In accordance with the techniques described herein, the generation module 116 generates several reference images 118, such as a first reference image 310, a second reference image 312, and a third reference image 314. In this example, the first, second and third reference images 310, 312, and 314 have a CLIP cosine similarity score above a threshold, e.g., equal to or above 0.3095. Accordingly, the reference images exhibit a relatively high perceptual similarity to semantic properties of the text input 122.

The second example 304 depicts an initial view 316 of a three-dimensional representation of a digital environment, e.g., a digital model 124 of an automobile. The generation module 116 receives a text input 122 that includes a text string “maybe try the round design of the front headlights and see how it looks aesthetically?” Accordingly, the text input 122 describes a feature of the three-dimensional representation, e.g., the front headlight of the car. A red circle in the initial view 316 denotes a location of the feature.

In accordance with the techniques described herein, the generation module 116 generates several reference images 118, such as a first reference image 318, a second reference image 320, and a third reference image 322. As in the first example 302, in this second example 304 the first, second and third reference images 318, 320, and 322 have a CLIP cosine similarity score above a threshold.
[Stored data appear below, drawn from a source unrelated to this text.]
-- ==== Sys2Proof/Laws/KeptSequencer.lean ====
section
/-! SUPPORT. What the effects of Machine/Sequencer keep: the queue, the canonical form of memory, OTP (Laws/Kept.lean). -/
set_option linter.all false
namespace Sys2Proof.Machine

variable {q : Base}

theorem noTrap_kept {z0 : State} {z1 : Nat} (hz0 : Kept q z0) :
    KeptO q (noTrap z0 z1) := by
  unfold noTrap
  try dsimp only
  with_reducible repeat' first | assumption | apply kept_some | exact kept_none | refine kept_of_some (by assumption) ?_

theorem aluRR_kept {s : State} {d : Nat} {o : Nat} {f : RInst} {fn : W64 → W64 → W64} (hs : Kept q s) :
    Kept q (aluRR s d o f fn) := by
  unfold aluRR
  try dsimp only
  with_reducible repeat' first | assumption | intro _ _ | intro _ | apply noTrap_kept | apply seqRun_kept | apply updDale_kept | apply kept_some | exact kept_none | refine kept_of_some (by assumption) ?_

theorem aluRI_kept {s : State} {d : Nat} {o : Nat} {f : IInst} {fn : W64 → W64 → W64} (hs : Kept q s) :
    Kept q (aluRI s d o f fn) := by
  unfold aluRI
  try dsimp only
  with_reducible repeat' first | assumption | intro _ _ | intro _ | apply noTrap_kept | apply seqRun_kept | apply updDale_kept | apply kept_some | exact kept_none | refine kept_of_some (by assumption) ?_

theorem addState_kept {d : Nat} {f : RInst} {s : State} (hs : Kept q s) :
    Kept q (addState d f s) := by
  unfold addState
  try dsimp only
  with_reducible repeat' first | assumption | apply aluRR_kept

theorem subState_kept {d : Nat} {f : RInst} {s : State} (hs : Kept q s) :
    Kept q (subState d f s) := by
  unfold subState
  try dsimp only
  with_reducible repeat' first | assumption | apply aluRR_kept

theorem andState_kept {d : Nat} {f : RInst} {s : State} (hs : Kept q s) :
    Kept q (andState d f s) := by
  unfold andState
  try dsimp only
  with_reducible repeat' first | assumption | apply aluRR_kept

theorem orState_kept {d : Nat} {f : RInst} {s : State} (hs : Kept q s) :
    Kept q (orState d f s) := by
  unfold orState
  try dsimp only
  with_reducible repeat' first | assumption | apply aluRR_kept

theorem xorState_kept {d : Nat} {f : RInst} {s : State} (hs : Kept q s) :
    Kept q (xorState d f s) := by
  unfold xorState
  try dsimp only
  with_reducible repeat' first | assumption | apply aluRR_kept

theorem shlState_kept {d : Nat} {f : RInst} {s : State} (hs : Kept q s) :
    Kept q (shlState d f s) := by
  unfold shlState
  try dsimp only
  with_reducible repeat' first | assumption | apply aluRR_kept

theorem shrState_kept {d : Nat} {f : RInst} {s : State} (hs : Kept q s) :
    Kept q (shrState d f s) := by
  unfold shrState
  try dsimp only
  with_reducible repeat' first | assumption | apply aluRR_kept

theorem sraState_kept {d : Nat} {f : RInst} {s : State} (hs : Kept q s) :
    Kept q (sraState d f s) := by
  unfold sraState
  try dsimp only
  with_reducible repeat' first | assumption | apply aluRR_kept

theorem addiState_kept {d : Nat} {f : IInst} {s : State} (hs : Kept q s) :
    Kept q (addiState d f s) := by
  unfold addiState
  try dsimp only
  with_reducible repeat' first | assumption | apply aluRI_kept

theorem subiState_kept {d : Nat} {f : IInst} {s : State} (hs : Kept q s) :
    Kept q (subiState d f s) := by
  unfold subiState
  try dsimp only
  with_reducible repeat' first | assumption | apply aluRI_kept

theorem andiState_kept {d : Nat} {f : IInst} {s : State} (hs : Kept q s) :
    Kept q (andiState d f s) := by
  unfold andiState
  try dsimp only
  with_reducible repeat' first | assumption | apply aluRI_kept

theorem oriState_kept {d : Nat} {f : IInst} {s : State} (hs : Kept q s) :
    Kept q (oriState d f s) := by
  unfold oriState
  try dsimp only
  with_reducible repeat' first | assumption | apply aluRI_kept

theorem xoriState_kept {d : Nat} {f : IInst} {s : State} (hs : Kept q s) :
    Kept q (xoriState d f s) := by
  unfold xoriState
  try dsimp only
  with_reducible repeat' first | assumption | apply aluRI_kept

theorem shliState_kept {d : Nat} {f : IInst} {s : State} (hs : Kept q s) :
    Kept q (shliState d f s) := by
  unfold shliState
  try dsimp only
  with_reducible repeat' first | assumption | apply aluRI_kept

theorem shriState_kept {d : Nat} {f : IInst} {s : State} (hs : Kept q s) :
    Kept q (shriState d f s) := by
  unfold shriState
  try dsimp only
  with_reducible repeat' first | assumption | apply aluRI_kept
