-- ==== Sys2Proof/Laws/KeptConfigload.lean ====
section
/-! SUPPORT. What the effects of Machine/Configload keep: the queue, the canonical form of memory, OTP (Laws/Kept.lean). -/
set_option linter.all false
namespace Sys2Proof.Machine

variable {q : Base}

theorem updCfg_kept {s : State} {f : Cfg → Cfg} (hs : Kept q s) :
    Kept q (updCfg s f) := by
  unfold updCfg
  try dsimp only
  with_reducible repeat' first | assumption | refine kept_mk ?_

theorem startGolden_kept {s : State} {cause : Nat} (hs : Kept q s) :
    Kept q (startGolden s cause) := by
  unfold startGolden
  try dsimp only
  with_reducible repeat' first | assumption | apply updCfg_kept | apply odBump_kept | apply winSet_kept | apply emitPlain_kept

theorem unstage_kept {s : State} (hs : Kept q s) :
    Kept q (unstage s) := by
  unfold unstage
  try dsimp only
  with_reducible repeat' first | assumption | intro _ _ _ | intro _ _ | intro _ | apply updSector_kept | apply kept_foldl | apply kept_foldl1 | refine kept_fst (by assumption) ?_ | dsimp only

theorem rejectLoad_kept {s : State} {check : Nat} {st : Status} {frame : Option (Nat × Nat)} (hs : Kept q s) :
    Kept q (rejectLoad s check st frame) := by
  unfold rejectLoad
  try dsimp only
  with_reducible repeat' first | assumption | apply unstage_kept | apply startGolden_kept | apply updCfg_kept | apply odBump_kept | apply winSet_kept | apply emitPlain_kept | split

theorem beginLoad_kept {s : State} {src : Nat} (hs : Kept q s) :
    Kept q (beginLoad s src) := by
  unfold beginLoad
  try dsimp only
  with_reducible repeat' first | assumption | apply updCfg_kept | apply winSet_kept

theorem forwardBytes_kept {s : State} {n : Nat} (hs : Kept q s) :
    Kept q (forwardBytes s n) := by
  unfold forwardBytes
  try dsimp only
  with_reducible repeat' first | assumption | apply updCfg_kept | split

theorem stopForward_kept {s : State} (hs : Kept q s) :
    Kept q (stopForward s) := by
  unfold stopForward
  try dsimp only
  with_reducible repeat' first | assumption | apply updCfg_kept

theorem cfgGoState_kept {s : State} (hs : Kept q s) :
    Kept q (cfgGoState s) := by
  unfold cfgGoState
  try dsimp only
  with_reducible repeat' first | assumption | apply beginLoad_kept | apply answer_kept | split

theorem cfgAbandonState_kept {s : State} (hs : Kept q s) :
    Kept q (cfgAbandonState s) := by
  unfold cfgAbandonState
  try dsimp only
  with_reducible repeat' first | assumption | apply stopForward_kept | apply rejectLoad_kept | apply answer_kept | split

theorem receive_kept {s : State} {n : Nat} (hs : Kept q s) :
    Kept q (receive s n) := by
  unfold receive
  try dsimp only
  with_reducible repeat' first | assumption | apply updCfg_kept | apply winSet_kept

theorem cfgHeaderReceivedState_kept {h : List Byte} {s : State} (hs : Kept q s) :
    Kept q (cfgHeaderReceivedState h s) := by
  unfold cfgHeaderReceivedState
  try dsimp only
  with_reducible repeat' first | assumption | apply receive_kept | apply forwardBytes_kept | apply rejectLoad_kept | apply updCfg_kept | apply keyAbsent_kept | split

theorem cfgRegionTableReceivedState_kept {t : List Byte} {s : State} (hs : Kept q s) :
    Kept q (cfgRegionTableReceivedState t s) := by
  unfold cfgRegionTableReceivedState
  try dsimp only
  with_reducible repeat' first | assumption | apply receive_kept | apply forwardBytes_kept | apply rejectLoad_kept | apply updCfg_kept | split

theorem stageFrame_kept {s : State} {f : List Byte} (hs : Kept q s) :
    Kept q (stageFrame s f) := by
  unfold stageFrame
  try dsimp only
  with_reducible repeat' first | assumption | apply updCfg_kept | apply updSector_kept | split

theorem cfgFrameReceivedState_kept {f : List Byte} {s : State} (hs : Kept q s) :
    Kept q (cfgFrameReceivedState f s) := by
  unfold cfgFrameReceivedState
  try dsimp only
  with_reducible repeat' first | assumption | apply stageFrame_kept | apply receive_kept | apply forwardBytes_kept | apply rejectLoad_kept | apply updCfg_kept | split

theorem finishLoad_kept {s : State} (hs : Kept q s) :
    Kept q (finishLoad s) := by
  unfold finishLoad
  try dsimp only
  with_reducible repeat' first | assumption | apply rejectLoad_kept | apply updCfg_kept | split

theorem cfgLastByteState_kept {s0 : State} (hs0 : Kept q s0) :
    Kept q (cfgLastByteState s0) := by
  unfold cfgLastByteState
  try dsimp only
  with_reducible repeat' first | assumption | apply finishLoad_kept | apply stopForward_kept | apply rejectLoad_kept | apply updCfg_kept | split

theorem cfgSignatureVerifiedState_kept {sig : List Byte} {s : State} (hs : Kept q s) :
    Kept q (cfgSignatureVerifiedState sig s) := by
  unfold cfgSignatureVerifiedState
  try dsimp only
  with_reducible repeat' first | assumption | apply finishLoad_kept | apply receive_kept | apply forwardBytes_kept | apply rejectLoad_kept | apply updCfg_kept | split

theorem commitSector_kept {s : State} {k : Nat} {design : Nat} {floor : Nat} (hs : Kept q s) :
    Kept q (commitSector s k design floor) := by
  unfold commitSector
  try dsimp only
  with_reducible repeat' first | assumption | intro _ _ _ | intro _ _ | intro _ | apply setSector_kept | apply updDale_kept | apply kept_foldl | apply kept_foldl1 | refine kept_fst (by assumption) ?_ | dsimp only

theorem finishCommit_kept {s : State} (hs : Kept q s) :
    Kept q (finishCommit s) := by
  unfold finishCommit
  try dsimp only
  with_reducible repeat' first | assumption | intro _ _ _ | intro _ _ | intro _ | apply updCfg_kept | apply regionPorts_kept | apply extendMr_kept | apply updSector_kept | apply updDale_kept | apply odBump_kept | apply odPut_kept | apply winSet_kept | apply emitPlain_kept | apply kept_foldl | apply kept_foldl1 | refine kept_fst (by assumption) ?_ | dsimp only | refine kept_mk ?_

theorem cfgCommitState_kept {s : State} (hs : Kept q s) :
    Kept q (cfgCommitState s) := by
  unfold cfgCommitState
  try dsimp only
  with_reducible repeat' first | assumption | intro _ _ _ | intro _ _ | intro _ | apply finishCommit_kept | apply commitSector_kept | apply updCfg_kept | apply setClock_kept | apply kept_foldl | apply kept_foldl1 | split | refine kept_fst (by assumption) ?_ | dsimp only

theorem clockLockedState_kept {g : Nat} {s : State} (hs : Kept q s) :
    Kept q (clockLockedState g s) := by
  unfold clockLockedState
  try dsimp only
  with_reducible repeat' first | assumption | apply finishCommit_kept | apply updCfg_kept | apply setClock_kept | apply emitPlain_kept | split

theorem cfgDeadlineState_kept {s0 : State} (hs0 : Kept q s0) :
    Kept q (cfgDeadlineState s0) := by
  unfold cfgDeadlineState
  try dsimp only
  with_reducible repeat' first | assumption | apply stopForward_kept | apply rejectLoad_kept | apply startGolden_kept | apply updCfg_kept | split

theorem cfgEnumWaitExpiredState_kept {s : State} (hs : Kept q s) :
    Kept q (cfgEnumWaitExpiredState s) := by
  unfold cfgEnumWaitExpiredState
  try dsimp only
  with_reducible repeat' first | assumption | apply rejectLoad_kept | apply startGolden_kept | apply updCfg_kept | split

theorem strandStartMarkState_kept {s : State} (hs : Kept q s) :
    Kept q (strandStartMarkState s) := by
  unfold strandStartMarkState
  try dsimp only
  with_reducible repeat' first | assumption | apply beginLoad_kept | apply rejectLoad_kept | split

theorem strandGapState_kept {s : State} (hs : Kept q s) :
    Kept q (strandGapState s) := by
  unfold strandGapState
  try dsimp only
  with_reducible repeat' first | assumption | apply rejectLoad_kept | split

theorem benignUpset_kept {s : State} {k : Nat} {n : Nat} (hs : Kept q s) :
    Kept q (benignUpset s k n) := by
  unfold benignUpset
  try dsimp only
  with_reducible repeat' first | assumption | apply updCfg_kept | apply odBump_kept | apply emitPlain_kept | split

theorem essentialUpset_kept {s : State} {k : Nat} {n : Nat} {w : Nat} (hs : Kept q s) :
    Kept q (essentialUpset s k n w) := by
  unfold essentialUpset
  try dsimp only
  with_reducible repeat' first | assumption | apply haltPipe_kept | apply odBump_kept | apply emitPlain_kept | apply kept_getD | split

theorem regionFails_kept {s : State} {k : Nat} {n : Nat} {w : Nat} (hs : Kept q s) :
    Kept q (regionFails s k n w) := by
  unfold regionFails
  try dsimp only
  with_reducible repeat' first | assumption | intro _ _ _ | intro _ _ | intro _ | apply haltNow_kept | apply cutRegion_kept | apply updPipe_kept | apply winSet_kept | apply emitPlain_kept | apply kept_foldl | apply kept_foldl1 | apply kept_getD | split | refine kept_fst (by assumption) ?_ | dsimp only

theorem scrubPass_kept {s : State} (hs : Kept q s) :
    Kept q (scrubPass s) := by
  unfold scrubPass
  try dsimp only
  with_reducible repeat' first | assumption | apply updCfg_kept | apply odBump_kept | apply winSet_kept | split

theorem cfgScrubFrameState_kept {k : Nat} {n : Nat} {word : Nat} {active : Nat} {staged : Nat} {s : State} (hs : Kept q s) :
    Kept q (cfgScrubFrameState k n word active staged s) := by
  unfold cfgScrubFrameState
  try dsimp only
  with_reducible repeat' first | assumption | apply scrubPass_kept | apply regionFails_kept | apply essentialUpset_kept | apply benignUpset_kept | apply updCfg_kept | apply updSector_kept | apply kept_getD | split

theorem execCfgGo_kept {s : State} (hs : Kept q s) :
    KeptX q (execCfgGo s) := by
  unfold execCfgGo
  try dsimp only
  with_reducible repeat' first | assumption | apply cfgGoState_kept | apply kept_next | exact kept_refused

theorem execCfgDeadline_kept {s : State} (hs : Kept q s) :
    KeptX q (execCfgDeadline s) := by
  unfold execCfgDeadline
  try dsimp only
  with_reducible repeat' first | assumption | apply cfgDeadlineState_kept | apply kept_next | exact kept_refused

theorem execCfgEnumWaitExpired_kept {s : State} (hs : Kept q s) :
    KeptX q (execCfgEnumWaitExpired s) := by
  unfold execCfgEnumWaitExpired
  try dsimp only
  with_reducible repeat' first | assumption | apply cfgEnumWaitExpiredState_kept | apply kept_next | exact kept_refused

theorem execStrandStartMark_kept {s : State} (hs : Kept q s) :
    KeptX q (execStrandStartMark s) := by
  unfold execStrandStartMark
  try dsimp only
  with_reducible repeat' first | assumption | apply strandStartMarkState_kept | apply kept_next | exact kept_refused

theorem execCfgScrubFrame_kept {sector : Nat} {frame : Nat} {word : Nat} {active : Nat} {staged : Nat} {s : State} (hs : Kept q s) :
    KeptX q (execCfgScrubFrame sector frame word active staged s) := by
  unfold execCfgScrubFrame
  try dsimp only
  with_reducible repeat' first | assumption | apply cfgScrubFrameState_kept | apply guardUnit_kept | apply kept_next | exact kept_refused

end Sys2Proof.Machine
end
Accordingly, the reference images exhibit a relatively high perceptual similarity to semantic properties of the text input 122 and display a desirable view of the front headlight.

The third example 306 depicts an initial view 324 of a three-dimensional representation of a digital environment, e.g., a digital model 124 of a character wearing a headband and holding a sword. The generation module 116 receives a text input 122 that includes a text string “I would love to make the color of the orange headband slightly darker to better match with the overall outfit.” Accordingly, the text input 122 describes a feature of the three-dimensional representation, e.g., the orange headband. A red circle in the initial view 324 denotes a location of the feature.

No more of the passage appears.